Nuova luce restituita ai rilievi lignei con “Storie della Vergine” di Palazzo Abatellis

Articolo pubblicato sul sito dell’Istituto Centrale per il Restauro in data 12 ottobre 2022


I rilievi, riferibili alla maniera di Antonello Gagini, sono stati restaurati in cantiere didattico SAF

Al termine del cantiere didattico eseguito dagli allievi del 71° corso PFP2 della SAF – sede di Roma – dell’ICR, sono tornati in esposizione nella prima sala della Galleria Regionale di Palazzo Abatellis, a Palermo, i due preziosi rilievi lignei raffiguranti scene della “Nascita della Vergine e Presentazione al tempio” e “L’Annunciazione e Fuga in Egitto”.

L’organizzazione del cantiere è stata possibile grazie alla convenzione stipulata, in data 21 giugno 2022, tra l’ICR e la Galleria Regionale, che prevede, nell’ambito e nel rispetto delle specificità e finalità istituzionali, di promuovere, sviluppare e consolidare opportunità e iniziative di collaborazione nel campo della conservazione e valorizzazione del patrimonio culturale.

I due altorilievi, conservati presso la Galleria Regionale della Sicilia Palazzo Abatellis ed esposti nella sala I secondo l’allestimento originale del museo progettato da Carlo Scarpa tra il 1953 e il 1954, sono riferibili alla maniera di Antonello Gagini.

La scelta di queste due opere come oggetto di restauro è stata dettata dal loro stato conservativo: la cromia originale era celata da scuri depositi superficiali coerenti dovuti a diverse sostanze soprammesse nel tempo.

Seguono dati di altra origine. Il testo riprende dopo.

/-- The encoded amount is the low six bits of a shift's immediate (30_encoding R99). -/
@[simp] theorem immI_encShift (f6 : BitVec 6) (f3 : BitVec 3) (rd rs1 : Reg) (amount : BitVec 6) :
    (immI (encShift f6 f3 rd rs1 amount)).setWidth 6 = amount := by
  unfold immI encShift
  simp (disch := decide) only [extract_append_high]
  ext i hi
  rw [BitVec.getElem_setWidth, sext, BitVec.getLsbD_signExtend, if_pos (by omega), BitVec.getLsbD_extractLsb',
    BitVec.getLsbD_append]
  simp [show i < 32 by omega, show i < 12 by omega, hi]

/-- The six bits a shift slot checks (30_encoding R101). -/
@[simp] theorem funct6_encShift (f6 : BitVec 6) (f3 : BitVec 3) (rd rs1 : Reg) (amount : BitVec 6) :
    (funct7Of (encShift f6 f3 rd rs1 amount)).extractLsb' 1 6 = f6 := by
  have h : (funct7Of (encShift f6 f3 rd rs1 amount)).extractLsb' 1 6 = (encShift f6 f3 rd rs1 amount).extractLsb' 26 6 := by
    unfold funct7Of
    ext i hi
    simp [show 1 + i < 7 by omega, show 25 + (1 + i) = 26 + i by omega]
  rw [h]
  unfold encShift
  simp (disch := decide) only [extract_append_high]
  simp

@[simp] theorem immS_encS (f3 : BitVec 3) (rs1 rs2 : Reg) (imm : BitVec 12) : immS (encS f3 rs1 rs2 imm) = sext imm := by
  unfold immS encS
  simp (disch := decide) only [extract_append_low, extract_append_high]
  congr 1
  refine BitVec.eq_of_getLsbD_eq (fun i hi => ?_)
  rw [BitVec.getLsbD_append]
  by_cases h : i < 5
  · simp [h]
  · simp [h, show i - 5 < 7 by omega, show 5 + (i - 5) = i by omega]

@[simp] theorem immU_encU (o : BitVec 7) (rd : Reg) (imm20 : BitVec 20) : immU (encU o rd imm20) = zext imm20 := by
  unfold immU encU
  simp (disch := decide) only [extract_append_high]
  simp

/-- An even 13-bit offset is put together again from its four pieces (30_encoding R86, R95). -/
theorem branchOffset_pieces (offset : BitVec 13) (h : branchOffsetOk offset = true) :
    offset.extractLsb' 12 1 ++ offset.extractLsb' 11 1 ++ offset.extractLsb' 5 6 ++ offset.extractLsb' 1 4 ++ 0#1 = offset := by
  unfold branchOffsetOk at h
  refine BitVec.eq_of_getLsbD_eq (fun i hi => ?_)
  rw [BitVec.getLsbD_append, BitVec.getLsbD_append, BitVec.getLsbD_append, BitVec.getLsbD_append]
  have hc : i = 0 ∨ (1 ≤ i ∧ i < 5) ∨ (5 ≤ i ∧ i < 11) ∨ i = 11 ∨ i = 12 := by omega
  rcases hc with rfl | hc | hc | rfl | rfl
  · simpa using h
  · simp [show ¬ i < 1 by omega, show i - 1 < 4 by omega, show 1 + (i - 1) = i by omega]
  · simp [show ¬ i < 1 by omega, show ¬ i - 1 < 4 by omega, show i - 1 - 4 < 6 by omega, show 5 + (i - 1 - 4) = i by omega]
  · simp
  · simp

@[simp] theorem immB_encB (f3 : BitVec 3) (rs1 rs2 : Reg) (offset : BitVec 13) (h : branchOffsetOk offset = true) :
    immB (encB f3 rs1 rs2 offset) = sext offset := by
  unfold immB encB
  simp (disch := decide) only [extract_append_low, extract_append_high]
  congr 1
  simp only [Nat.reduceSub, BitVec.extractLsb'_eq_self]
  exact branchOffset_pieces offset h

/-- An even 21-bit offset is put together again from its four pieces (30_encoding R88, R97). -/
theorem jumpOffset_pieces (offset : BitVec 21) (h : jumpOffsetOk offset = true) :
    offset.extractLsb' 20 1 ++ offset.extractLsb' 12 8 ++ offset.extractLsb' 11 1 ++ offset.extractLsb' 1 10 ++ 0#1 = offset := by
  unfold jumpOffsetOk at h
  refine BitVec.eq_of_getLsbD_eq (fun i hi => ?_)
  rw [BitVec.getLsbD_append, BitVec.getLsbD_append, BitVec.getLsbD_append, BitVec.getLsbD_append]
  have hc : i = 0 ∨ (1 ≤ i ∧ i < 11) ∨ i = 11 ∨ (12 ≤ i ∧ i < 20) ∨ i = 20 := by omega
  rcases hc with rfl | hc | rfl | hc | rfl
  · simpa using h
  · simp [show ¬ i < 1 by omega, show i - 1 < 10 by omega, show 1 + (i - 1) = i by omega]
  · simp
  · simp [show ¬ i < 1 by omega, show ¬ i - 1 < 10 by omega, show ¬ i - 1 - 10 < 1 by omega,
      show i - 1 - 10 - 1 < 8 by omega, show 12 + (i - 1 - 10 - 1) = i by omega]
  · simp

@[simp] theorem immJ_encJ (rd : Reg) (offset : BitVec 21) (h : jumpOffsetOk offset = true) :
    immJ (encJ rd offset) = sext offset := by
  unfold immJ encJ
  simp (disch := decide) only [extract_append_low, extract_append_high]
  congr 1
  simp only [Nat.reduceSub, BitVec.extractLsb'_eq_self]
  exact jumpOffset_pieces offset h

/-! ## A word from its fields -/

/-- Two neighbouring pieces of a word are one piece. -/
theorem extract_split (w : Word) (s m n : Nat) :
    w.extractLsb' (s + n) m ++ w.extractLsb' s n = w.extractLsb' s (m + n) := by
  refine BitVec.eq_of_getLsbD_eq (fun i hi => ?_)
  rw [BitVec.getLsbD_append, BitVec.getLsbD_extractLsb', BitVec.getLsbD_extractLsb', BitVec.getLsbD_extractLsb']
  by_cases h : i < n
  · simp [h, hi]
  · simp [h, hi, show i - n < m by omega, show s + n + (i - n) = s + i by omega]

/-- A word of the R format is put together again from its fields (30_encoding R82). -/
theorem encR_fields (w : Word) (h : opcodeOf w = 0x33#7) :
    encR (funct7Of w) (funct3Of w) (rdOf w) (rs1Of w) (rs2Of w) = w := by
  unfold encR
  rw [← h]
  unfold funct7Of rs2Of rs1Of funct3Of rdOf opcodeOf
  simp only [bitsOfReg_regOfBits]
  rw [extract_split w 20 7 5, extract_split w 15 12 5, extract_split w 12 17 3, extract_split w 7 20 5, extract_split w 0 25 7]
  exact BitVec.extractLsb'_eq_self

/-- A word of the I format is put together again from its fields (30_encoding R83). -/
theorem encI_fields (w : Word) : encI (opcodeOf w) (funct3Of w) (rdOf w) (rs1Of w) ((immI w).setWidth 12) = w := by
  unfold encI immI
  rw [setWidth_sext _ (by omega)]
  unfold rs1Of funct3Of rdOf opcodeOf
  simp only [bitsOfReg_regOfBits]
  rw [extract_split w 15 12 5, extract_split w 12 17 3, extract_split w 7 20 5, extract_split w 0 25 7]
  exact BitVec.extractLsb'_eq_self

/-- A word of the U format is put together again from its fields (30_encoding R87). -/
theorem encU_fields (w : Word) : encU (opcodeOf w) (rdOf w) ((immU w).setWidth 20) = w := by
  unfold encU immU
  rw [setWidth_zext _ (by omega)]
  unfold rdOf opcodeOf
  simp only [bitsOfReg_regOfBits]
  rw [extract_split w 7 20 5, extract_split w 0 25 7]
  exact BitVec.extractLsb'_eq_self

/-- A shift's word is put together again from its fields (30_encoding R83, R101). -/
theorem encShift_fields (w : Word) (h : opcodeOf w = 0x13#7) :
    encShift ((funct7Of w).extractLsb' 1 6) (funct3Of w) (rdOf w) (rs1Of w) ((immI w).setWidth 6) = w := by
  have e1 : (funct7Of w).extractLsb' 1 6 = w.extractLsb' 26 6 := by
    unfold funct7Of
    ext i hi
    simp [show 1 + i < 7 by omega, show 25 + (1 + i) = 26 + i by omega]
  have e2 : (immI w).setWidth 6 = w.extractLsb' 20 6 := by
    unfold immI sext
    ext i hi
    rw [BitVec.getElem_setWidth, BitVec.getLsbD_signExtend]
    simp [show i < 32 by omega, show i < 12 by omega]
  unfold encShift
  rw [e1, e2, ← h]
  unfold rs1Of funct3Of rdOf opcodeOf
  simp only [bitsOfReg_regOfBits]
  rw [extract_split w 20 6 6, extract_split w 15 12 5, extract_split w 12 17 3, extract_split w 7 20 5, extract_split w 0 25 7]
  exact BitVec.extractLsb'_eq_self

/-- A word of the S format is put together again from its fields (30_encoding R85). -/
theorem encS_fields (w : Word) (h : opcodeOf w = 0x23#7) :
    encS (funct3Of w) (rs1Of w) (rs2Of w) ((immS w).setWidth 12) = w := by
  unfold encS immS
  rw [setWidth_sext _ (by omega)]
  simp (disch := decide) only [extract_append_low, extract_append_high]
  simp only [Nat.reduceSub, BitVec.extractLsb'_eq_self]
  rw [← h]
  unfold rs2Of rs1Of funct3Of opcodeOf
  simp only [bitsOfReg_regOfBits]
  rw [extract_split w 20 7 5, extract_split w 15 12 5, extract_split w 12 17 3, extract_split w 7 20 5, extract_split w 0 25 7]
  exact BitVec.extractLsb'_eq_self

/-- A word of the B format is put together again from its fields (30_encoding R86). -/
theorem encB_fields (w : Word) (h : opcodeOf w = 0x63#7) :
    encB (funct3Of w) (rs1Of w) (rs2Of w) ((immB w).setWidth 13) = w := by
  unfold encB immB
  rw [setWidth_sext _ (by omega)]
  simp (disch := decide) only [extract_append_low, extract_append_high]
  simp only [Nat.reduceSub, BitVec.extractLsb'_eq_self]
  rw [← h]
  unfold rs2Of rs1Of funct3Of opcodeOf
  simp only [bitsOfReg_regOfBits]
  rw [extract_split w 25 1 6, extract_split w 20 7 5, extract_split w 15 12 5, extract_split w 12 17 3, extract_split w 8 20 4, extract_split w 7 24 1, extract_split w 0 25 7]
  exact BitVec.extractLsb'_eq_self

/-- A word of the J format is put together again from its fields (30_encoding R88). -/
theorem encJ_fields (w : Word) (h : opcodeOf w = 0x6F#7) : encJ (rdOf w) ((immJ w).setWidth 21) = w := by
  unfold encJ immJ
  rw [setWidth_sext _ (by omega)]
  simp (disch := decide) only [extract_append_low, extract_append_high]
  simp only [Nat.reduceSub, BitVec.extractLsb'_eq_self]
  rw [← h]
  unfold rdOf opcodeOf
  simp only [bitsOfReg_regOfBits]
  rw [extract_split w 21 1 10, extract_split w 20 11 1, extract_split w 12 12 8, extract_split w 7 20 5, extract_split w 0 25 7]
  exact BitVec.extractLsb'_eq_self

/-- Every decoded branch offset is even (30_encoding R95). -/
theorem branchOffsetOk_immB (w : Word) : branchOffsetOk ((immB w).setWidth 13) = true := by
  unfold immB branchOffsetOk
  rw [setWidth_sext _ (by omega), BitVec.getLsbD_append]
  simp

/-- Every decoded JAL offset is even (30_encoding R97). -/
theorem jumpOffsetOk_immJ (w : Word) : jumpOffsetOk ((immJ w).setWidth 21) = true := by
  unfold immJ jumpOffsetOk
  rw [setWidth_sext _ (by omega), BitVec.getLsbD_append]
  simp

/-! ## The Decoder and the Dispatcher -/

/-- The variant bit is bit 5 of funct7 (30_encoding R100). -/
theorem variantOf_eq (w : Word) : variantOf w = (funct7Of w).getLsbD 5 := by
  simp [variantOf, funct7Of]

/-- The opcode of a class (30_encoding R90). -/
theorem opcode_of_clsOf {o : BitVec 7} {c : Cls} (h : clsOf o = some c) :
    o = (match c with
      | .op => 0x33#7
      | .opImm => 0x13#7
      | .load => 0x03#7
      | .jalr => 0x67#7
      | .system => 0x73#7
      | .store => 0x23#7
      | .branch => 0x63#7
      | .lui => 0x37#7
      | .auipc => 0x17#7
      | .jal => 0x6F#7) := by
  unfold clsOf at h
  repeat' split at h
  all_goals first | (cases h; assumption) | cases h

/-! ## What the decoder answers -/

/-- A word of a known class whose slot is defined decodes to that slot's instruction. -/
theorem decodeWord_of_slot {w : Word} {c : Cls} {op : Op} (hc : clsOf (opcodeOf w) = some c)
    (hd : dispatchSlot (recordOf c w) = some op) : decodeWord w = .ok (instrOf op (recordOf c w)) := by
  simp [decodeWord, select, decoder, dispatcher, hc, hd]

/-- A decoded word has a known class and a defined slot. -/
theorem slot_of_decodeWord {w : Word} {i : Instr} (h : decodeWord w = .ok i) :
    ∃ c op, clsOf (opcodeOf w) = some c ∧ dispatchSlot (recordOf c w) = some op ∧ i = instrOf op (recordOf c w) := by
  unfold decodeWord select decoder at h
  cases hc : clsOf (opcodeOf w) with
  | none => simp [hc] at h
  | some c =>
    cases hd : dispatchSlot (recordOf c w) with
    | none => simp [hc, dispatcher, hd] at h
    | some op => exact ⟨c, op, rfl, hd, by simpa [hc, dispatcher, hd] using h.symm⟩

/-- A word is an unknown opcode exactly when no class has its opcode (30_encoding R91). -/
theorem decodeWord_unknownOpcode_iff (w : Word) : decodeWord w = .error .unknownOpcode ↔ clsOf (opcodeOf w) = none := by
  unfold decodeWord select decoder
  cases hc : clsOf (opcodeOf w) with
  | none => simp
  | some c => cases hd : dispatchSlot (recordOf c w) <;> simp [dispatcher, hd]

/-- A word is an undefined slot exactly when its class is known and the dispatch table has no entry (30_encoding R119). -/
theorem decodeWord_undefinedSlot_iff (w : Word) :
    decodeWord w = .error .undefinedSlot ↔ ∃ c, clsOf (opcodeOf w) = some c ∧ dispatchSlot (recordOf c w) = none := by
  unfold decodeWord select decoder
  cases hc : clsOf (opcodeOf w) with
  | none => simp
  | some c => cases hd : dispatchSlot (recordOf c w) <;> simp [dispatcher, hd]

/-- Four bytes decode as their little-endian word. -/
theorem decodeBytes_bytesOfWord (w : Word) (rest : List Byte) :
    decodeBytes (bytesOfWord w ++ rest) =
      match decodeWord w with
      | .error e => .error (.illegal e)
      | .ok i => .ok (i, rest) := by
  simp only [bytesOfWord, List.cons_append, List.nil_append, decodeBytes, Machine.wordOfBytes_bytes]
  all_goals (cases decodeWord w <;> rfl)

end Sys2Proof
end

Il supporto ligneo, chiaramente consolidato in un passato intervento, presentava numerose lacune dovute ad un vecchio attacco xilofago, causa anche di numerosi distacchi e perdite degli strati preparatori e pittorici.

Visto il diffuso degrado su tutta la superficie l’intervento è iniziato con un preconsolidamento per la  messa in sicurezza di alcune parti più fragili. È seguita la messa a punto del metodo di pulitura iniziando con i test preliminari, volti ad individuare i solventi idonei alla rimozione delle sostanze soprammesse nel tempo

La scelta dei prodotti da utilizzare è stata influenzata dai materiali presenti sia costitutivi che di restauro, individuati grazie all’ausilio delle indagini diagnostiche quali analisi al microscopio e sezioni stratigrafiche realizzate sui microprelievi eseguiti.

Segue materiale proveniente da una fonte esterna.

-- 95 V-R3
theorem test_add :
    after (placed 0x100#32 [(1, 0x40000000#32)] [] 0x001080B3#32)
      (fun t => (t.readReg 1, t.pc)) = some (0x80000000#32, 0x00000104#32) := by decide
-- 95 V-R5
theorem test_sub :
    after (placed 0x100#32 [(1, 0x80000000#32), (2, 0x00000001#32)] [] 0x402081B3#32)
      (fun t => (t.readReg 3, t.pc)) = some (0x7FFFFFFF#32, 0x00000104#32) := by decide
-- 95 V-R10
theorem test_sll :
    after (placed 0x100#32 [(1, 0x00000001#32), (2, 0xFFFFFFE1#32)] [] 0x002091B3#32)
      (fun t => (t.readReg 3, t.pc)) = some (0x00000002#32, 0x00000104#32) := by decide
-- 95 V-R11
theorem test_slt :
    after (placed 0x100#32 [(1, 0x80000000#32), (2, 0x7FFFFFFF#32)] [] 0x0020A1B3#32)
      (fun t => (t.readReg 3, t.pc)) = some (0x00000001#32, 0x00000104#32) := by decide
-- 95 V-R13
theorem test_sltu :
    after (placed 0x100#32 [(1, 0x00000000#32), (2, 0x80000000#32)] [] 0x0020B1B3#32)
      (fun t => (t.readReg 3, t.pc)) = some (0x00000001#32, 0x00000104#32) := by decide
-- 41 R175 example
theorem test_xor :
    after (placed 0x100#32 [(1, 0xF0F0F0F0#32), (2, 0xFFFF0000#32)] [] 0x0020C1B3#32)
      (fun t => (t.readReg 3, t.pc)) = some (0x0F0FF0F0#32, 0x00000104#32) := by decide
-- 95 V-R17
theorem test_srl :
    after (placed 0x100#32 [(1, 0xF0000000#32), (2, 0x00000004#32)] [] 0x0020D1B3#32)
      (fun t => (t.readReg 3, t.pc)) = some (0x0F000000#32, 0x00000104#32) := by decide
-- 95 V-R18
theorem test_sra :
    after (placed 0x100#32 [(1, 0xF0000000#32), (2, 0x00000004#32)] [] 0x4020D1B3#32)
      (fun t => (t.readReg 3, t.pc)) = some (0xFF000000#32, 0x00000104#32) := by decide
-- 41 R178 example
theorem test_or :
    after (placed 0x100#32 [(1, 0xF0F0F0F0#32), (2, 0x0F0F0000#32)] [] 0x0020E1B3#32)
      (fun t => (t.readReg 3, t.pc)) = some (0xFFFFF0F0#32, 0x00000104#32) := by decide
-- 41 R179 example
theorem test_and :
    after (placed 0x100#32 [(1, 0xF0F0F0F0#32), (2, 0xFFFF0000#32)] [] 0x0020F1B3#32)
      (fun t => (t.readReg 3, t.pc)) = some (0xF0F00000#32, 0x00000104#32) := by decide
-- 95 V-I1
theorem test_addi :
    after (placed 0x100#32 [(1, 0x7FFFFFFF#32)] [] 0x7FF08193#32)
      (fun t => (t.readReg 3, t.pc)) = some (0x800007FE#32, 0x00000104#32) := by decide
-- 42 R191 example
theorem test_slti :
    after (placed 0x100#32 [(1, 0x80000000#32)] [] 0xFFF0A193#32)
      (fun t => (t.readReg 3, t.pc)) = some (0x00000001#32, 0x00000104#32) := by decide
-- 95 V-I8
theorem test_sltiu :
    after (placed 0x100#32 [(1, 0x7FFFFFFF#32)] [] 0x8000B193#32)
      (fun t => (t.readReg 3, t.pc)) = some (0x00000001#32, 0x00000104#32) := by decide
-- 95 V-I9
theorem test_xori :
    after (placed 0x100#32 [(1, 0xFFFFFFFF#32)] [] 0x5550C193#32)
      (fun t => (t.readReg 3, t.pc)) = some (0xFFFFFAAA#32, 0x00000104#32) := by decide
-- 95 V-I10
theorem test_ori :
    after (placed 0x100#32 [(1, 0x00000001#32)] [] 0x8000E193#32)
      (fun t => (t.readReg 3, t.pc)) = some (0xFFFFF801#32, 0x00000104#32) := by decide
-- 95 V-I11
theorem test_andi :
    after (placed 0x100#32 [(1, 0x12345FFF#32)] [] 0x8000F193#32)
      (fun t => (t.readReg 3, t.pc)) = some (0x12345800#32, 0x00000104#32) := by decide
-- 95 V-I13
theorem test_slli :
    after (placed 0x100#32 [(1, 0x00000003#32)] [] 0x03F09193#32)
      (fun t => (t.readReg 3, t.pc)) = some (0x80000000#32, 0x00000104#32) := by decide
-- 95 V-I15
theorem test_srli :
    after (placed 0x100#32 [(1, 0x80000000#32)] [] 0x0200D193#32)
      (fun t => (t.readReg 3, t.pc)) = some (0x80000000#32, 0x00000104#32) := by decide
-- 95 V-I18
theorem test_srai :
    after (placed 0x100#32 [(1, 0x80000000#32)] [] 0x43F0D193#32)
      (fun t => (t.readReg 3, t.pc)) = some (0xFFFFFFFF#32, 0x00000104#32) := by decide
-- 95 V-L3
theorem test_lb :
    after (placed 0x0#32 [(1, 0x000FFFFF#32)] [(0xFFFFC, 0x11#8), (0xFFFFD, 0x22#8), (0xFFFFE, 0x33#8), (0xFFFFF, 0x84#8)] 0x00008183#32)
      (fun t => (t.readReg 3, t.pc)) = some (0xFFFFFF84#32, 0x00000004#32) := by decide
-- 95 P2, the second LH
theorem test_lh :
    after (placed 0x0#32 [(1, 0x00001000#32)] [(0x1000, 0xEF#8), (0x1001, 0xBE#8), (0x1002, 0xAD#8), (0x1003, 0xDE#8)] 0x00209203#32)
      (fun t => (t.readReg 4, t.pc)) = some (0xFFFFDEAD#32, 0x00000004#32) := by decide
-- 95 V-L8
theorem test_lw :
    after (placed 0x100#32 [(1, 0xFFFFFFFF#32)] [(0x0, 0x78#8), (0x1, 0x56#8), (0x2, 0x34#8), (0x3, 0x12#8)] 0x0010A183#32)
      (fun t => (t.readReg 3, t.pc)) = some (0x12345678#32, 0x00000104#32) := by decide
-- 95 V-L4
theorem test_lbu :
    after (placed 0x0#32 [(1, 0x000FFFFF#32)] [(0xFFFFC, 0x11#8), (0xFFFFD, 0x22#8), (0xFFFFE, 0x33#8), (0xFFFFF, 0x84#8)] 0x0000C183#32)
      (fun t => (t.readReg 3, t.pc)) = some (0x00000084#32, 0x00000004#32) := by decide
-- 95 V-L7
theorem test_lhu :
    after (placed 0x0#32 [(1, 0x000FFFFF#32)] [(0xFFFFC, 0x11#8), (0xFFFFD, 0x22#8), (0xFFFFE, 0x33#8), (0xFFFFF, 0x84#8)] 0xFFF0D183#32)
      (fun t => (t.readReg 3, t.pc)) = some (0x00008433#32, 0x00000004#32) := by decide
-- 95 V-S3
theorem test_sb :
    after (placed 0x0#32 [(1, 0x000FFFFF#32), (2, 0x000001FF#32)] [] 0x00208023#32)
      (fun t => (t.byteAt 0xFFFFE, t.byteAt 0xFFFFF, t.pc)) = some (0x00#8, 0xFF#8, 0x00000004#32) := by decide
-- 95 V-S5
theorem test_sh :
    after (placed 0x0#32 [(1, 0x00000200#32), (2, 0x12345678#32)] [(0x200, 0xAA#8), (0x201, 0xAA#8), (0x202, 0xAA#8), (0x203, 0xAA#8)] 0x002090A3#32)
      (fun t => (t.byteAt 0x200, t.byteAt 0x201, t.byteAt 0x202, t.byteAt 0x203, t.pc)) = some (0xAA#8, 0x78#8, 0x56#8, 0xAA#8, 0x00000004#32) := by decide
-- 95 V-S8
theorem test_sw :
    after (placed 0x100#32 [(1, 0xFFFFFFFC#32), (2, 0x11223344#32)] [] 0x0020A223#32)
      (fun t => (t.byteAt 0x0, t.byteAt 0x1, t.byteAt 0x2, t.byteAt 0x3, t.pc)) = some (0x44#8, 0x33#8, 0x22#8, 0x11#8, 0x00000104#32) := by decide
-- 95 V-B1
theorem test_beq :
    after (placed 0x2000#32 [] [] 0x80000063#32)
      (fun t => t.pc) = some 0x00001000#32 := by decide
-- 45 R252 example
theorem test_bne :
    after (placed 0x100#32 [(1, 0x00000001#32), (2, 0x00000002#32)] [] 0xFE209CE3#32)
      (fun t => t.pc) = some 0x000000F8#32 := by decide
-- 95 V-B5
theorem test_blt :
    after (placed 0x100#32 [(1, 0x80000000#32), (2, 0x7FFFFFFF#32)] [] 0x0020C463#32)
      (fun t => t.pc) = some 0x00000108#32 := by decide
-- 95 V-B7
theorem test_bge :
    after (placed 0x100#32 [(1, 0x00000005#32), (2, 0x00000005#32)] [] 0x0020D463#32)
      (fun t => t.pc) = some 0x00000108#32 := by decide
-- 95 V-B6
theorem test_bltu :
    after (placed 0x100#32 [(1, 0x80000000#32), (2, 0x7FFFFFFF#32)] [] 0x0020E463#32)
      (fun t => t.pc) = some 0x00000104#32 := by decide
-- 95 V-B8
theorem test_bgeu :
    after (placed 0x100#32 [] [] 0x0000F463#32)
      (fun t => t.pc) = some 0x00000108#32 := by decide
-- 95 V-J1
theorem test_jal :
    after (placed 0x100#32 [] [] 0x7FDFF0EF#32)
      (fun t => (t.readReg 1, t.pc)) = some (0x00000104#32, 0x001000FC#32) := by decide
-- 95 V-J9
theorem test_jalr :
    after (placed 0x100#32 [(5, 0x000001FF#32)] [] 0x001282E7#32)
      (fun t => (t.readReg 5, t.pc)) = some (0x00000104#32, 0x00000200#32) := by decide
-- 95 V-U1
theorem test_lui :
    after (placed 0x100#32 [] [] 0x800001B7#32)
      (fun t => (t.readReg 3, t.pc)) = some (0x80000000#32, 0x00000104#32) := by decide
-- 95 V-U5
theorem test_auipc :
    after (placed 0x1000#32 [] [] 0xFFFFF197#32)
      (fun t => (t.readReg 3, t.pc)) = some (0x00000000#32, 0x00001004#32) := by decide
-- 95 V-E2, 70 R356
theorem test_ecall_halts :
    after (placed 0x100#32 [(10, 0x0000000A#32), (17, 0x0000005D#32)] [] 0x00000073#32)
      (fun t => (t.run, t.pc, t.sink.map (fun d => d.take 44 |>.drop 40))) = some (.halted, 0x104#32, some [0x0A#8, 0x00#8, 0x00#8, 0x00#8]) := by decide
-- 95 V-E4
theorem test_ecall_other_code :
    after (placed 0x100#32 [(17, 0x8000000A#32)] [] 0x00000073#32)
      (fun t => (t.run, t.pc, t.sink)) = some (.running, 0x104#32, none) := by decide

Al termine della fase di pulitura, considerato lo stato conservativo dell’opera, sono state riempite alcune delle gallerie dei tarli con stucco, al fine di ristabilire l’integrità strutturale, e sono state risarcite solo alcune lacune, con lo scopo di restituire la continuità figurativa e facilitarne la lettura. È stato utilizzato per tale operazione uno stucco di tipo acrilico. La reintegrazione pittorica è consistita in un abbassamento di tono delle abrasioni con colori ad acquerello e, ove necessario, utilizzo di colori a vernice.

Oltre all’ intervento di restauro sui due rilievi, è stato effettuato dall’ICR un lavoro di schedatura, manutenzione programmata e di monitoraggio dello stato di conservazione di alcune opere appartenenti alle collezioni della Galleria Regionale della Sicilia di Palazzo Abatellis.

Tutte le decisioni operative sono state condivise con la Direzione del Museo, il referente storico artistico ed il laboratorio di restauro della Galleria Regionale di Palazzo Abatellis.